Super-resolving an image without any additional guidance is a hard problem. This is why many methods condition on previously known or predicted information. Concretely, it is possible to enforce characteristics and guide the image generation via semantic maps [wang2018recoveringsftgan], attributes [lee2018attribute, liu2015faceattributesceleba, yu2018superverylow, liu2015faceattributesceleba], facial landmarks [chen2018fsrnet, kim2019progressive-face-sr, yu2018facemultitask], or another image [li2018learninggfrnet, dogan2019exemplargwainet].
One important shortcoming of existing approaches is the deterministic nature of the output, i.e. a low-resolution image is mapped to a single output. Such solutions are not ideal, as for a low-resolution image that lacks high-frequency information and details, many potential outputs can resemble the input. In this work, we go in the direction of perceptual super-resolution based on a conditional Generative Adversarial Network that produces highly realistic outputs, and allows for controlling the output in terms of semantic content and appearance.
In super-resolution, many possible solutions for a low-resolution input exist. The possibility to tweak a model’s output is an important step towards making super-resolution even more useful and controllable. In a concurrent work, Bahat et al. [bahat2019explorable]
suggest an editing tool with which a user can manually manipulate the super-resolution output. Their manipulations include adjusting the variance or periodicity (e.g. for textures), brightness reduction, or face editing. In our work, do not stop by implementing specific manipulations, but we go further and allow to freely walk a latent style space and explore even more possible solutions. For example, our model can yield face with different skin texture, add/remove lipstick, manipulate eyes, eyebrows, glasses, noses, mouth, etc. (Figures 1, 2, 6 and more in the supplementary material). Remarkably, we can either impose different appearance styles per semantic regions from either a latent space or from a reference image. To the best of our knowledge, Bahat et al. [bahat2019explorable] and our work are the first works targeting explorative super-resolution and, moreover, DeepSEE is the first method that achieves explorative super-resolution using semantically-guided style imposition.
Applying super-resolution in a specific domain constrains the problem and improves the quality of the solutions. The focus on a particular domain also makes it easier to leverage prior information. Typical applications include super-resolution of faces [yu2018superverylow, kim2019progressive-face-sr, lee2018attribute, chen2018fsrnet, yu2018facemultitask, liu2015faceattributesceleba], outdoor scenes [wang2018recoveringsftgan] or depth maps [wang2019deepsurvey, riegler2016atgv, hui2016depth, song2016deep]. In this section we focus on super-resolution for faces, namely face hallucination.

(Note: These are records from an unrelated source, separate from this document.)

-- ==== Sys2Proof/Laws/PerInstr.lean ====
section
/-! SUPPORT. One law for each constructor: the major opcode and SUB that the encoder gives an instruction are those that the
decoder reads it from (R62, R68). A step of the hardware has neither. -/

namespace Sys2Proof.Laws.OpcodeMap

/-- Opcode and SUB fit their fields, and name the instruction back. -/
def Statement (i : Instr) : Prop :=
  ∀ op sub o, Encode.opSub i = some (op, sub) → Forms.opds i = some o →
    op < 256 ∧ sub < 16 ∧ Decode.build op sub o = some i.canonical

/-- The law of an instruction whose codes and operands are known. -/
theorem of_codes {i : Instr} {op sub : Nat} {o : Opds} (h1 : Encode.opSub i = some (op, sub)) (h2 : Forms.opds i = some o)
    (h3 : op < 256) (h4 : sub < 16) (h5 : Decode.build op sub o = some i.canonical) : Statement i := by
  intro a b c e1 e2
  rw [h1] at e1
  rw [h2] at e2
  cases e1
  cases e2
  exact ⟨h3, h4, h5⟩

/-- The law of a step of the hardware. -/
theorem of_happening {i : Instr} (h : Encode.opSub i = none) : Statement i := by
  intro a b c e1
  rw [h] at e1
  cases e1
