theorem witness_SpawnAndLaunch :
    (isReady spawnIn smaller && (Ctl.spawnRoom (At spawnIn smaller)).isSome && smaller.nextId != smaller.cur.grp
    && result spawnIn smaller (fun t => (t.groups.length, Bits.has (t.grp.rp 4) 31)) == some (2, true)
    && isReady (.spawn (guarded 1 (ops (.p 4) .imm (.v 16) .none 0xC0))) base
    && result (.spawn (guarded 1 (ops (.p 4) .imm (.v 16) .none 0xC0))) base (fun t => (t.groups.length, Bits.has (t.grp.rp 4) 31)) == some (1, false)
    && isReady launchIn (launching 0) && isReady launchIn (launching 3)
    && result launchIn base (fun t => (t.grp.cause, t.grp.tval)) == some (0x4C#32, 0x100#64)
    && result launchIn (withK (launching 0) 6 0x2#64) (fun t => t.grp.tval) == some 0x200#64
    && result launchIn (withK (launching 0) 7 0x0011000000000001#64) (fun t => t.grp.tval) == some 0x300#64
    && result launchIn (withK (launching 0) 4 0x1080#64) (fun t => (t.grp.cause, t.grp.tval)) == some (0x28#32, 0x1080#64)
    && result launchIn (withK (launching 0) 5 0x2002#64) (fun t => (t.grp.cause, t.grp.tval)) == some (0x28#32, 0x2002#64)
    && (At launchIn (launching 0)).releaseReady 1 .module (launching 0).nextId
    && result launchIn (withOps (launching 0) [stored]) (fun t => t.cur.status) == some .held
    && result launchIn (launching 0) (fun t => (t.grp.rk 20, t.queues.length)) == some (0x10001#64, 1)
    && result launchIn { launching 0 with queues := (List.range 64).map fun n => (64 + n, entry .ready 0 0) } (fun t => (t.grp.rk 20, Bits.has (t.grp.rp 1) 0))
        == some (0#64, false)
    && isReady signalIn base && result signalIn base (fun t => Bits.has (t.grp.rp 1) 0) == some false
    && result signalIn (signalling (entry .waiting 1 0)) (fun t => (Bits.has (t.grp.rp 1) 0, t.queues.map fun e => e.2.st)) == some (true, [.ready])
    && result signalIn (signalling (entry .running 0 0)) (fun t => t.queues.map fun e => e.2.under) == some [true]
    && result signalIn (signalling (entry .waiting 1 3)) (fun t => Bits.has (t.grp.rp 1) 0) == some false
    && result signalIn (withOps (signalling (entry .waiting 1 0)) [stored]) (fun t => t.cur.status) == some .held) = true := by decide +kernel

/-- STATUS in the team's own local memory, where an entry starts and where LQSIGNAL ends its overrun. -/
theorem witness_SpawnAndLaunch_local :
    (let s := withK (launching 0) 5 (BitVec.ofNat 64 (State.localVa 0x80))
     let e : QEntry := { entry .running 0 0 with statusAt := some ⟨1, 0, 0x80⟩ }
     isReady launchIn s && (match (At launchIn s).find 1 true .store (State.localVa 0x80) with | .at' (.loc 1 0x80) _ => true | _ => false)
     && (s.findAs 0 true .store (State.localVa 0x80) matches .fault _)
     && result launchIn s (fun t => t.readLoc 1 0x80 4) == some 1
     && (signalling e).nookTeam ⟨1, 0, 0x80⟩ == some 1 && result signalIn (signalling e) (fun t => t.readLoc 1 0x80 4) == some 0x102) = true := by decide +kernel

As faces are very constrained models, there are several ways of supervision that can successfully guide the generation process. Among them, we can find facial keypoints, facial attributes and person identity as three common features. First, influential works [chen2018fsrnet, yu2018facemultitask, kim2019progressive-face-sr] used facial landmarks as heatmaps to align the output with respect to the input, and thus constraint the relative distance of the facial structure in both input and output. Second, other methods [li2019deep, lee2018attribute, yu2018superverylow] employed binary attributes to enforce the presence or absence of facial components, which preserves the structural consistency in the upscaled image. Lastly, Li et al. [li2018learninggfrnet] and Dogan et al. [dogan2019exemplargwainet]

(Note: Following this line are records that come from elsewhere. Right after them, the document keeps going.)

-- ==== Sys2Proof/WellFormed.lean ====
section
/-! DEFINITION. Which operations exist in a given configuration (30_encoding.md rules R73 column needs, R75). The
widths of the operands are in the types of `Instr`: SEND's byte has 8 bits (rule R55), LINE's level one (rule R72). -/

namespace Sys2Proof

/-- The operation needs P_RX_ENABLED = 1 (rule R73, column needs). -/
def Instr.needsRx : Instr → Bool
  | .init => false
  | .send _ => false
  | .recv => true
  | .fg => false
  | .irqEdge => true
  | .irqCc => false
  | .tick => false
  | .line _ => true

/-- The operation exists in the configuration (rules R73, R75: REFUSE_NO_RX otherwise). -/
def Instr.wellFormed (c : Config) (i : Instr) : Bool :=
  !i.needsRx || c.rxEnabled

/-- The operation exists and stands in the right list: host commands in the host program, events in the schedule
(rules R71, R75: REFUSE_GROUP otherwise). -/
def Instr.wellFormedIn (c : Config) (g : Group) (i : Instr) : Bool :=
  i.wellFormed c && i.group == g

end Sys2Proof
end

leveraged the identity information using the deep features of a facial verification network in order to preserve the perceptual information. Despite the important roles that facial keypoints, attributes and identity preservation play within the facial upscaling, they are a high-level supervision that does not allow fine-grained manipulation of the output, which in most cases, is a desired property.
In contrast to previous works, we use a discrete semantic prior for each region of the face. This allows disentangled manipulations of the semantic layout and style during inference.

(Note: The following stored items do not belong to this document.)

-- ==== Sys2Proof/Certificates/Slice0/Obligations.lean ====
section
/-! DEFINITION. The statements for the provers. A statement about every state also holds in states no run reaches;
where it could fail only there, `State.Inv` is its premise. -/

open Sys2Proof Sys2Proof.Machine

/-! ### Configuration -/

/-- 00_scope.md rule R7: the bit time is the quotient rounded half up, so it is the nearest number of ticks; the
source's example gives 69. -/
def Obligations.BitTimeRoundsHalfUp : Prop :=
  (∀ c : Config, 0 < c.baud →
    c.bitTime = (2 * c.fClk + c.baud) / (2 * c.baud) ∧
    2 * c.baud * c.bitTime ≤ 2 * c.fClk + c.baud ∧
    2 * c.fClk + c.baud < 2 * c.baud * (c.bitTime + 1)) ∧
  (∀ c : Config, c.fClk = 8000000 → c.baud = 115200 → c.bitTime = 69)

/-- 00_scope.md rule R8, 60_exceptions.md rule R201: exactly these configurations are legal, and any other is refused
before any step. -/
def Obligations.IllegalConfigurationRefused : Prop :=
  (∀ c : Config, c.legal = true ↔
    c.txPinGiven = true ∧ c.channelSupported = true ∧ 0 < c.fClk ∧ 0 < c.baud ∧
    2 ≤ c.bitTime ∧ c.bitTime < 2 ^ c.timerBits ∧ 1 ≤ c.halfBitTime ∧ c.halfBitTime < c.bitTime) ∧
  (∀ s : State, s.cfg.legal = false → step s = .refused .config)

/-- 00_scope.md rule R6: no operation changes the configuration. -/
def Obligations.ConfigurationNeverChanges : Prop :=
  (∀ (i : Instr) (s t : State), exec i s = .next t → t.cfg = s.cfg) ∧
  (∀ s t : State, step s = .next t → t.cfg = s.cfg)

/-- 00_scope.md rule R6, D37: P_HANDLER_BINDING has no effect on any rule: two machines that differ only in it step
alike. -/
def Obligations.HandlerBindingHasNoEffect : Prop :=
  (∀ (b : HandlerBinding) (i : Instr) (s : State),
    exec i (s.withBinding b) = mapNext (State.withBinding b) (exec i s)) ∧
  (∀ (b : HandlerBinding) (s : State), step (s.withBinding b) = mapNext (State.withBinding b) (step s))

/-! ### Encoding -/

/-- Decode and encode agree (30_encoding.md rules R70, R72, R73): the word of an operation that exists in the
configuration decodes to it, with its operand at every value. -/
def Obligations.DecodeEncodeRoundTrip : Prop :=
  ∀ (c : Config) (i : Instr), i.wellFormed c = true → decode c (encode i) = .ok i

/-- Each word has one meaning: a decoded operation exists in the configuration, and the word is its encoding. -/
def Obligations.EncodeDecodeRoundTrip : Prop :=
  ∀ (c : Config) (w : Word) (i : Instr), decode c w = .ok i → encode i = w ∧ i.wellFormed c = true

/-- 30_encoding.md rule R73: a word decodes to a row's operation exactly when match and mask say so and what the row
needs is there, in the row's group and with the operand byte the word holds. -/
def Obligations.DecodeFollowsOpcodeMap : Prop :=
  ∀ (c : Config) (w : Word), ∀ r ∈ opcodeTable,
    (∃ i, decode c w = .ok i ∧ i.mnemonic = r.mnemonic ∧ i.group = r.group ∧ immOf i = immField w) ↔
      (w &&& r.mask = r.pattern ∧ (r.needsRx = true → c.rxEnabled = true))

/-- 30_encoding.md rule R75: a word of the host program or of the schedule is refused exactly when one of the listed
conditions holds, the name reported is one that applies, and a refused word has no step. -/
def Obligations.ReservedWordsRefusedByName : Prop :=
  (∀ (c : Config) (g : Group) (w : Word),
    ((∃ r : WordRefusal, r.applies c g w) ↔ ∃ r, decodeIn g c w = .error r) ∧
    (∀ r, decodeIn g c w = .error r → r.applies c g w)) ∧
  (∀ (s : State) (w : Word) (rest : List Word) (r : WordRefusal),
    s.cfg.legal = true → s.faults = [] → s.schedule = w :: rest → decodeIn .event s.cfg w = .error r →
    step s = .refused (.word r)) ∧
  (∀ (s : State) (w : Word) (rest : List Word) (r : WordRefusal),
    s.faults = [] → s.fgPhase = .idle → s.program = w :: rest → decodeIn .host s.cfg w = .error r →
    exec .fg s = .refused (.word r))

Many standard metrics, such as Peak Signal-to-Noise Ratio (PSNR) or Structural Similarity index[wang2004imagessim] (SSIM) evaluate fidelity. However, fidelity does not correlate well with the human visual response of the output [ledig2017photosrgan, blau20182018, wang2018esrgan, wang2018recoveringsftgan], i.e. a high PSNR or SSIM does not guarantee that the output is perceptually good looking [blau2018perception]. Alternative metrics, such as the recently proposed LPIPS [zhang2018perceptuallpips] and FID [heusel2017ttur] evaluate perceptual quality. In this work, we emphasize our validation on high perceptual quality as in [ledig2017photosrgan, wang2018esrgan, sajjadi2017enhancenet, wang2018recoveringsftgan], exploration of the solution space [bahat2019explorable] and extreme super-resolution [gu2019aim].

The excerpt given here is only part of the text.